Exercise prompt ▸ Could you reproduce, from the records below, everything from the line with "bits (region rest : List Bool)" down to the line with "match wanted with", keeping both of those lines and changing nothing?

Input material ▸
-- ==== Sys2Proof/Machine/Wire.lean ====
section
/-! DEFINITION. The bits of a frame on the station bus (01): fields (R5), stuffing (R6), check value (R7), arbitration (R8), and what a sender and a receiver make of the bits they sample (R9, R10). A bit is true when it is recessive. Bits pass inside one row (assumption 7), so these functions change no state. -/

namespace Sys2Proof.Machine

/-! ## Fields (R5) -/

/-- The low n bits of a value, most significant first. -/
def bitsOf (n v : Nat) : List Bool := (List.range n).map fun i => v.testBit (n - 1 - i)

/-- The value of bits, most significant first. -/
def valueOf (bits : List Bool) : Nat := bits.foldl (fun v b => 2 * v + b.toNat) 0

/-- Class codes. -/
def classCodeOf : FrameClass → Nat
  | .beat => 0
  | .recallFrame => 1
  | .mark => 2
  | .cue => 3

/-- The class of a code. -/
def classOfCode : Nat → FrameClass
  | 0 => .beat
  | 1 => .recallFrame
  | 2 => .mark
  | _ => .cue

/-- Class, urgency and station: the arbitration field (R8). -/
def arbitrationField (f : Frame) : List Bool :=
  bitsOf 2 (classCodeOf f.cls) ++ bitsOf 4 f.urgency.toNat ++ bitsOf 7 f.station.toNat

/-- Payload bytes as bits, first byte first. -/
def payloadBits (payload : List Byte) : List Bool := (payload.map fun b => bitsOf 8 b.toNat).flatten

/-- Class, urgency, station, length and payload: what the check value covers (R7). -/
def coveredBits (f : Frame) : List Bool :=
  arbitrationField f ++ bitsOf 4 f.payload.length ++ payloadBits f.payload

/-! ## Check value (R7) -/

/-- One bit of the check register. -/
def crcStep (reg : BitVec 16) (bit : Bool) : BitVec 16 :=
  if bit != reg.msb then (reg <<< 1) ^^^ 0x1021 else reg <<< 1

/-- The check value over bits, from all ones. -/
def crcOf (bits : List Bool) : BitVec 16 := bits.foldl crcStep 0xFFFF

/-! ## Stuffing (R6) -/

/-- The bits sent from a run of length run of prev on: after six identical bits one opposite bit. -/
def stuffFrom (prev : Bool) (run : Nat) : List Bool → List Bool
  | [] => []
  | b :: rest =>
    let length := if b = prev then run + 1 else 1
    if length = 6 then b :: (!b) :: stuffFrom (!b) 1 rest else b :: stuffFrom b length rest

/-- The stuffed bits of a region. -/
def stuff (region : List Bool) : List Bool := stuffFrom true 0 region

/-- What a receiver has of the bits it wants: all of them, with the bits behind them, some still to come, or seven identical bits among them. -/
inductive Destuffed where
  | bits (region rest : List Bool)
  | short
  | stuffError
  deriving DecidableEq, Repr

/-- One more bit in front. -/
def Destuffed.cons (b : Bool) : Destuffed → Destuffed
  | .bits region rest => .bits (b :: region) rest
  | .short => .short
  | .stuffError => .stuffError

/-- The next wanted bits of a stuffed region from a run of length run of prev on, stuff bits removed: after six identical bits the next is a stuff bit, also behind the last wanted one. Bits behind it are left alone. -/
def destuffFrom (wanted : Nat) (prev : Bool) (run : Nat) : List Bool → Destuffed
  | [] => if wanted = 0 ∧ run ≠ 6 then .bits [] [] else .short
  | b :: rest =>
    if run = 6 then if b = prev then .stuffError else destuffFrom wanted b 1 rest
    else
      match wanted with
      | 0 => .bits [] (b :: rest)
      | n + 1 => (destuffFrom n b (if b = prev then run + 1 else 1) rest).cons b

/-- The first wanted bits of a stuffed region with its stuff bits removed. -/
def destuff (wanted : Nat) (bits : List Bool) : Destuffed := destuffFrom wanted true 0 bits

/-! ## A whole frame -/

/-- SOF through the last CRC bit, before stuffing (R5). -/
def regionBits (f : Frame) : List Bool := false :: coveredBits f ++ bitsOf 16 (crcOf (coveredBits f)).toNat

/-- The frame as its sender drives it: the stuffed region, then CRC delimiter, ack slot, ack delimiter and end field, all sent recessive (R5, R9). -/
def wireBits (f : Frame) : List Bool := stuff (regionBits f) ++ List.replicate 10 true

/-- The bits of a frame as they stand on the line, the ack slot at the level it has there (R5, R9). -/
def lineBits (f : Frame) (ackDominant : Bool) : List Bool :=
  stuff (regionBits f) ++ true :: (!ackDominant) :: List.replicate 8 true

/-- The bit of a frame on the line in which its payload begins, counted from SOF as bit 0, with the stuff bits before it (R5, R6). -/
def payloadStart (f : Frame) : Nat := (stuff ((regionBits f).take 18)).length

/-- The least number of bits on the wire, with the interframe space, for a length (1.10). -/
def fewestBits (length : Nat) : Nat := 34 + 8 * length + 10 + 3

/-- The most stuff bits a region of n bits carries (1.10). -/
def mostStuffBits (n : Nat) : Nat := 1 + (n - 6) / 5

/-- The greatest number of bits on the wire for a length (1.10). -/
def mostBits (length : Nat) : Nat := fewestBits length + mostStuffBits (34 + 8 * length)

/-! ## Reception (R6, R7, R10) -/

/-- What a receiver makes of the bits from SOF on, up to the CRC: an error, bits still to come, or a sound frame and the bits behind it. -/
inductive Reception where
  | stuffError
  | crcError
  | incomplete
  | sound (frame : Frame) (rest : List Bool)
  deriving DecidableEq, Repr

/-- n bytes of payload from bits. -/
def bytesOfBits : Nat → List Bool → List Byte
  | 0, _ => []
  | n + 1, bits => BitVec.ofNat 8 (valueOf (bits.take 8)) :: bytesOfBits n (bits.drop 8)

/-- The frame that covered bits carry, by their own length field. -/
def frameOfCovered (bits : List Bool) : Frame :=
  { cls := classOfCode (valueOf (bits.take 2)), urgency := BitVec.ofNat 4 (valueOf ((bits.drop 2).take 4))
    station := BitVec.ofNat 7 (valueOf ((bits.drop 6).take 7))
    payload := bytesOfBits (valueOf ((bits.drop 13).take 4)) (bits.drop 17) }

/-- The bits of a region whose SOF and first 17 bits are these: SOF, 17 bits up to the length field, the payload it counts, and the CRC (R5). -/
def regionLength (header : List Bool) : Nat := 34 + 8 * valueOf ((header.drop 14).take 4)

/-- A destuffed region with its check value compared (R7). -/
def checkRegion (region rest : List Bool) : Reception :=
  let covered := (region.drop 1).take (region.length - 17)
  if valueOf (region.drop (region.length - 16)) = (crcOf covered).toNat then .sound (frameOfCovered covered) rest
  else .crcError

/-- The bits from SOF on as a receiver takes them, up to the last CRC bit or the stuff bit that follows it: stuff bits removed, as many bits as the length field asks for, and the check value compared. Where that last stuff bit is the seventh identical bit, the error is STUFF whatever the check value (assumption 31). -/
def receive (bits : List Bool) : Reception :=
  match destuff 18 bits with
  | .stuffError => .stuffError
  | .short => .incomplete
  | .bits header _ =>
    match destuff (regionLength header) bits with
    | .stuffError => .stuffError
    | .short => .incomplete
    | .bits region rest => checkRegion region rest

/-! ## Arbitration (R8) -/

/-- What one bit tells the station that sent it. -/
inductive BitResult where
  | continues
  | lost
  | error (kind : ErrorKind)
  deriving DecidableEq, Repr

/-- The table of R8. -/
def arbitrationBit (sent sampled : Bool) : BitResult :=
  match sent, sampled with
  | false, false => .continues
  | true, true => .continues
  | true, false => .lost
  | false, true => .error .bit

/-- The line under two contenders: they send alike up to the first bit in which one is dominant and the other recessive; the one that lost there sends no more. -/
def contend : List Bool → List Bool → List Bool
  | a :: as, b :: bs => if a = b then a :: contend as bs else false :: if a then bs else as
  | _, _ => []

/-- A contender's result over an arbitration field: the first bit that does not continue decides. -/
def arbitrate : List Bool → List Bool → BitResult
  | sent :: rest, sampled :: seen =>
    match arbitrationBit sent sampled with
    | .continues => arbitrate rest seen
    | other => other
  | _, _ => .continues

/-! ## A frame checked bit by bit (R8, R9, R10) -/

/-- What a bit on the wire is to the station that sends it. -/
inductive BitField where
  | sof
  | arbitration
  | covered
  | stuffBit
  | fixed
  | ackSlot
  deriving DecidableEq, Repr

/-- What a sent bit tells its sender (R8, R9, R10): SOF, the fields from length through the CRC, and every stuff bit, also one inside the arbitration field, are compared, and a difference is a BIT error; an arbitration bit goes by the table of R8; a delimiter or end bit is FORM where it is sampled dominant; a recessive ack slot is an ACK error while a peer is PRESENT. -/
def sentBit (present : Nat) (field : BitField) (sent sampled : Bool) : BitResult :=
  match field with
  | .arbitration => arbitrationBit sent sampled
  | .sof | .covered | .stuffBit => if sent = sampled then .continues else .error .bit
  | .fixed => if sampled then .continues else .error .form
  | .ackSlot => if sampled && decide (0 < present) then .error .ack else .continues

/-- The bits of a region with what each is, stuff bits inserted, from a run of length run of prev on (R6). -/
def stuffFields (prev : Bool) (run : Nat) : List (BitField × Bool) → List (BitField × Bool)
  | [] => []
  | (field, b) :: rest =>
    let length := if b = prev then run + 1 else 1
    if length = 6 then (field, b) :: (.stuffBit, !b) :: stuffFields (!b) 1 rest
    else (field, b) :: stuffFields b length rest

/-- The fields behind the stuffed region: CRC delimiter, ack slot, ack delimiter, end field (R5). -/
def fixedFields : List BitField := [.fixed, .ackSlot] ++ List.replicate 8 .fixed

/-- The bits of a whole frame as its sender drives them, with what each is: wireBits f, bit by bit (R5, R6). -/
def wireFields (f : Frame) : List (BitField × Bool) :=
  stuffFields true 0 ((regionBits f).mapIdx fun i b => (if i = 0 then .sof else if i ≤ 13 then .arbitration else .covered, b))
    ++ fixedFields.map fun field => (field, true)

/-- How a frame ends at a station: not yet; arbitration lost; an error; or acceptance, with the level of the ack slot. -/
inductive FrameEnd where
  | incomplete
  | lost
  | error (kind : ErrorKind)
  | accepted (frame : Frame) (ackDominant : Bool)
  deriving DecidableEq, Repr

/-- The bits of a frame checked one by one against the bits sampled; the first that does not continue ends it, so no further error is found in it (R10), and the seventh end bit sampled recessive is its acceptance (R14). -/
def checkBits (present : Nat) (f : Frame) (ackDominant : Bool) : List (BitField × Bool) → List Bool → FrameEnd
  | [], _ => .accepted f ackDominant
  | _ :: _, [] => .incomplete
  | (field, sent) :: rest, sampled :: seen =>
    match sentBit present field sent sampled with
    | .continues => checkBits present f (if field = .ackSlot then !sampled else ackDominant) rest seen
    | .lost => .lost
    | .error kind => .error kind

/-- What the sender of a frame, or a contender, makes of the bits sampled from SOF on, with so many peers PRESENT at the ack slot (R8, R9, R10). -/
def senderEnd (present : Nat) (f : Frame) (sampled : List Bool) : FrameEnd :=
  checkBits present f false (wireFields f) sampled

/-- What a receiver makes of the bits sampled from SOF on, one that lost arbitration too: STUFF and CRC in the region, FORM behind it, and nothing checked in the ack slot (R8, R9, R10). -/
def receiverEnd (sampled : List Bool) : FrameEnd :=
  match receive sampled with
  | .stuffError => .error .stuff
  | .crcError => .error .crc
  | .incomplete => .incomplete
  | .sound f rest => checkBits 0 f false (fixedFields.map fun field => (field, true)) rest

/-- The interframe space: the first of its 3 bits sampled dominant is a FORM error (R10, R15). -/
def interframeSpace (sampled : List Bool) : BitResult :=
  if (sampled.take 3).contains false then .error .form else .continues

/-- The row that reports how a frame ended, whose bits sampled were these. -/
def FrameEnd.row (sampled : List Bool) : FrameEnd → Option Instr
  | .incomplete => none
  | .lost => some .lostArbitration
  | .error kind => some (.errorDetected kind sampled)
  | .accepted f ackDominant => some (.acceptance f ackDominant)

/-- The row that a run of so many recessive bits brings, from a count of them on; a dominant bit returns the count to 0 (R2, R24). -/
def quietRow (wanted : Nat) (row : Instr) (count : Nat) : List Bool → Option Instr
  | [] => none
  | true :: rest => if count + 1 = wanted then some row else quietRow wanted row (count + 1) rest
  | false :: rest => quietRow wanted row 0 rest

/-- The row that bits sampled while DELIMITING bring first, from counts of recessive and of dominant bits on: 8 recessive bits in succession end the error delimiter, and 16 dominant ones are a further error (R13). -/
def delimiterRow (delimiterEnd stuckLine : Instr) (recessive dominant : Nat) : List Bool → Option Instr
  | [] => none
  | true :: rest =>
    if recessive + 1 = 8 then some delimiterEnd else delimiterRow delimiterEnd stuckLine (recessive + 1) 0 rest
  | false :: rest =>
    if dominant + 1 = 16 then some stuckLine else delimiterRow delimiterEnd stuckLine 0 (dominant + 1) rest

/-- The row that reports an interframe space: an error, or its end once its 3 bits are complete (R15). -/
def spacingRow (sampled : List Bool) : Option Instr :=
  match interframeSpace sampled with
  | .error kind => some (.errorDetected kind sampled)
  | _ => if 3 ≤ sampled.length then some .interframeSpaceEnd else none

end Sys2Proof.Machine
end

Expected answer ▸
  | bits (region rest : List Bool)
  | short
  | stuffError
  deriving DecidableEq, Repr

/-- One more bit in front. -/
def Destuffed.cons (b : Bool) : Destuffed → Destuffed
  | .bits region rest => .bits (b :: region) rest
  | .short => .short
  | .stuffError => .stuffError

/-- The next wanted bits of a stuffed region from a run of length run of prev on, stuff bits removed: after six identical bits the next is a stuff bit, also behind the last wanted one. Bits behind it are left alone. -/
def destuffFrom (wanted : Nat) (prev : Bool) (run : Nat) : List Bool → Destuffed
  | [] => if wanted = 0 ∧ run ≠ 6 then .bits [] [] else .short
  | b :: rest =>
    if run = 6 then if b = prev then .stuffError else destuffFrom wanted b 1 rest
    else
      match wanted with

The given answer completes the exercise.